__PROMPT__.
Of all the lines below, output only those starting at the one with "swells := if" and ending at the one with "[4] reconfiguration. -/", both ends included, exactly as written.
------ PROVIDED INFORMATION
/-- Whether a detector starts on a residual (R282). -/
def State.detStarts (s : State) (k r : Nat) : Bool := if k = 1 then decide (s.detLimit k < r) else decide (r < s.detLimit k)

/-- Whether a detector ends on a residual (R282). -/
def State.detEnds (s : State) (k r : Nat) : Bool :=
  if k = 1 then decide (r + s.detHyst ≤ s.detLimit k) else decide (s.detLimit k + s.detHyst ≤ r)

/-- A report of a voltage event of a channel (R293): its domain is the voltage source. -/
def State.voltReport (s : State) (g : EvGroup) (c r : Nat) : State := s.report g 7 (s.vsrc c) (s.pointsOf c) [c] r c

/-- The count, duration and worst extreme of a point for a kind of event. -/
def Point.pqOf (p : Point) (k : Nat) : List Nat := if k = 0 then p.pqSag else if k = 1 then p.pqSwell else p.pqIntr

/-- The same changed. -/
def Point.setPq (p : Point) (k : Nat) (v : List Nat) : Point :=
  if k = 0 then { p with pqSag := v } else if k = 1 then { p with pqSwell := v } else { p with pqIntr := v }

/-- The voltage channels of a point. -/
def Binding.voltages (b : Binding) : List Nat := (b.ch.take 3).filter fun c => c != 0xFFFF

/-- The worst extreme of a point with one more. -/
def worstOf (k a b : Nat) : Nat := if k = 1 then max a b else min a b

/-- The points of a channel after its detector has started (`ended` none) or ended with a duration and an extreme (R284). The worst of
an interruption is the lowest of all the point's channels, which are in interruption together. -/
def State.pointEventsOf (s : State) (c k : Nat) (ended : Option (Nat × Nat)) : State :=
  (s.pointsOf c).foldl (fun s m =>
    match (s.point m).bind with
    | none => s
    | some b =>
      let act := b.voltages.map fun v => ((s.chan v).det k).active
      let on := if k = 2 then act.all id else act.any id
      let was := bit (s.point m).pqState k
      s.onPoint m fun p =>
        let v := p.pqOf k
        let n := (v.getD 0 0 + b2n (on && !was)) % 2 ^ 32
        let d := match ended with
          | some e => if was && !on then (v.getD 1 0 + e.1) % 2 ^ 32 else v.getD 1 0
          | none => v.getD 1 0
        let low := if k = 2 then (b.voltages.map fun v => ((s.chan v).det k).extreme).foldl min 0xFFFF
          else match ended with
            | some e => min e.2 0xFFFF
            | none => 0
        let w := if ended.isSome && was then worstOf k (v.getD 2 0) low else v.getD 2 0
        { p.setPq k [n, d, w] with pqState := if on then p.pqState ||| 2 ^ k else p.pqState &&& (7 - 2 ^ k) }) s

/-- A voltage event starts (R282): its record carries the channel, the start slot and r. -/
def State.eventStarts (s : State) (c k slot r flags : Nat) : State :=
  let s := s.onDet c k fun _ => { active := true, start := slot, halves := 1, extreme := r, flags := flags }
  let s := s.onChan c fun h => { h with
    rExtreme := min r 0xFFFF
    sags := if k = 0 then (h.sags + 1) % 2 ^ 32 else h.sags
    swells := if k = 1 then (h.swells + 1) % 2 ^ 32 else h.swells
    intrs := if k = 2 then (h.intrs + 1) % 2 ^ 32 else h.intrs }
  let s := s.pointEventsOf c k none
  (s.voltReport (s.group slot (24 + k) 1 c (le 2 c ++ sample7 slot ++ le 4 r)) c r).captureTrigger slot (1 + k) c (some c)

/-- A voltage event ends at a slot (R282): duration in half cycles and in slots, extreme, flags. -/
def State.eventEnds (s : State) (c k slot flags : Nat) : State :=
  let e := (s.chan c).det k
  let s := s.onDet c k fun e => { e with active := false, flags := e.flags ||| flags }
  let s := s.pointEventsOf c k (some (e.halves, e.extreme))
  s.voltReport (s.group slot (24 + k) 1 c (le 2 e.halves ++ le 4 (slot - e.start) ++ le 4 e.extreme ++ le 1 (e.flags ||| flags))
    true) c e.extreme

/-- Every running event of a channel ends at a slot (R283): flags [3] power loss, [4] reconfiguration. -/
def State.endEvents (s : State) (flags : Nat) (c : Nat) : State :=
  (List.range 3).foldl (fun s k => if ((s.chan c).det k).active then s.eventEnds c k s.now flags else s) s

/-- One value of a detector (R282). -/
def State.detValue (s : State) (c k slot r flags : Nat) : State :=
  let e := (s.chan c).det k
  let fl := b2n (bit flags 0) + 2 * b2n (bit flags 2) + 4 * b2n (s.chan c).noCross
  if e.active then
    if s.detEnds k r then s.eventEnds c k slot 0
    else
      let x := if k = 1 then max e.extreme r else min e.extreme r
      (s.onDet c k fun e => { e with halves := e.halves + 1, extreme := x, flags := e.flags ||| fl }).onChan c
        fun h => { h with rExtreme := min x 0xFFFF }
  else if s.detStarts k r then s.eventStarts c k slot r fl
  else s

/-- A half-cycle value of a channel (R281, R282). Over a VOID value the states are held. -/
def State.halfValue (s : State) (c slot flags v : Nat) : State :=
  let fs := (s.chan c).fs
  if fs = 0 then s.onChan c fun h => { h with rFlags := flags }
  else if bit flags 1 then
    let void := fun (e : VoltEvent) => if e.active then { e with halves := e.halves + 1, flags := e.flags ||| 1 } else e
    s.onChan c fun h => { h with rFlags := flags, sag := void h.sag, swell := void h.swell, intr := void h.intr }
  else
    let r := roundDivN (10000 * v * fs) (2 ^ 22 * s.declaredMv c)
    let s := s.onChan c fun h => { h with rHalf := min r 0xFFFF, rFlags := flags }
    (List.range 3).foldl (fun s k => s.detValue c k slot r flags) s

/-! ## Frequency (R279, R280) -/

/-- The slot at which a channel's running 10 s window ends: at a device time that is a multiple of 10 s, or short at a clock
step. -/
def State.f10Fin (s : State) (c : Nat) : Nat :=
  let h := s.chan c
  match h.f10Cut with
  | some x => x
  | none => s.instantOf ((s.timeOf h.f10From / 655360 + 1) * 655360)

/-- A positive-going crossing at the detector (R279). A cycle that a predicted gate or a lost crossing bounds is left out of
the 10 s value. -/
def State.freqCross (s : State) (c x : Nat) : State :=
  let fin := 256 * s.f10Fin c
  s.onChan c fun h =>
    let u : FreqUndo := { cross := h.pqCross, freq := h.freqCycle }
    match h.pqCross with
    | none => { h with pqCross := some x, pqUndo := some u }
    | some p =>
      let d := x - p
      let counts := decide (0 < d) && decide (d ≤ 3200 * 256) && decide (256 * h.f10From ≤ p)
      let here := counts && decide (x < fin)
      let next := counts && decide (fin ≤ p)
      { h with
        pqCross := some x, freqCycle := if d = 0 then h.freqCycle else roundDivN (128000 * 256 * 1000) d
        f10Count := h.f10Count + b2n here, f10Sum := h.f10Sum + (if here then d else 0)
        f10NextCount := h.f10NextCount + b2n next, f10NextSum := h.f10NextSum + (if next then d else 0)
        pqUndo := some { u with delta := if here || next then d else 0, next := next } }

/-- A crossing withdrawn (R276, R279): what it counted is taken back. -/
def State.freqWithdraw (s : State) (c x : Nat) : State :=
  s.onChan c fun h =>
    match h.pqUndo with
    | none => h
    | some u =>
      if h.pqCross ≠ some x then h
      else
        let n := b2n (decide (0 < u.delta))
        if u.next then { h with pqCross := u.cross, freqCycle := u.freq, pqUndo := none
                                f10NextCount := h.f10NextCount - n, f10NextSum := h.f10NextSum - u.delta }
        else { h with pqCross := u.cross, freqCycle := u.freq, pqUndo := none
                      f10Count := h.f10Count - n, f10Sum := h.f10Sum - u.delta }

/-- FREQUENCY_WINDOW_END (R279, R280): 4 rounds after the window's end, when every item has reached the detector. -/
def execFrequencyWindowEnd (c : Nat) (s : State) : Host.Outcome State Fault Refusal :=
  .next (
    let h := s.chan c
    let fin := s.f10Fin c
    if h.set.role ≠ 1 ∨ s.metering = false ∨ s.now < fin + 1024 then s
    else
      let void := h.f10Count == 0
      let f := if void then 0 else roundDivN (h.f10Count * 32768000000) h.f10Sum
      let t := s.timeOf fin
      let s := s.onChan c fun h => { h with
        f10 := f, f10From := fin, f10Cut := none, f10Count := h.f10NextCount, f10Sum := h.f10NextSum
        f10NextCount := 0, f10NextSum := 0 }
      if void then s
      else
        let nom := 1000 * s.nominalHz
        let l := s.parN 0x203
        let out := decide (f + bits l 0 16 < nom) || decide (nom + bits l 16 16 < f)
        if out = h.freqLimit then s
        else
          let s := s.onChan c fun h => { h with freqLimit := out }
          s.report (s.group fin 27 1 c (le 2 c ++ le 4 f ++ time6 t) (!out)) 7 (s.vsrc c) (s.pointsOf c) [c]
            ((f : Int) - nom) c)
------------
__EXPECTED OUTPUT__.
    swells := if k = 1 then (h.swells + 1) % 2 ^ 32 else h.swells
    intrs := if k = 2 then (h.intrs + 1) % 2 ^ 32 else h.intrs }
  let s := s.pointEventsOf c k none
  (s.voltReport (s.group slot (24 + k) 1 c (le 2 c ++ sample7 slot ++ le 4 r)) c r).captureTrigger slot (1 + k) c (some c)

/-- A voltage event ends at a slot (R282): duration in half cycles and in slots, extreme, flags. -/
def State.eventEnds (s : State) (c k slot flags : Nat) : State :=
  let e := (s.chan c).det k
  let s := s.onDet c k fun e => { e with active := false, flags := e.flags ||| flags }
  let s := s.pointEventsOf c k (some (e.halves, e.extreme))
  s.voltReport (s.group slot (24 + k) 1 c (le 2 e.halves ++ le 4 (slot - e.start) ++ le 4 e.extreme ++ le 1 (e.flags ||| flags))
    true) c e.extreme

/-- Every running event of a channel ends at a slot (R283): flags [3] power loss, [4] reconfiguration. -/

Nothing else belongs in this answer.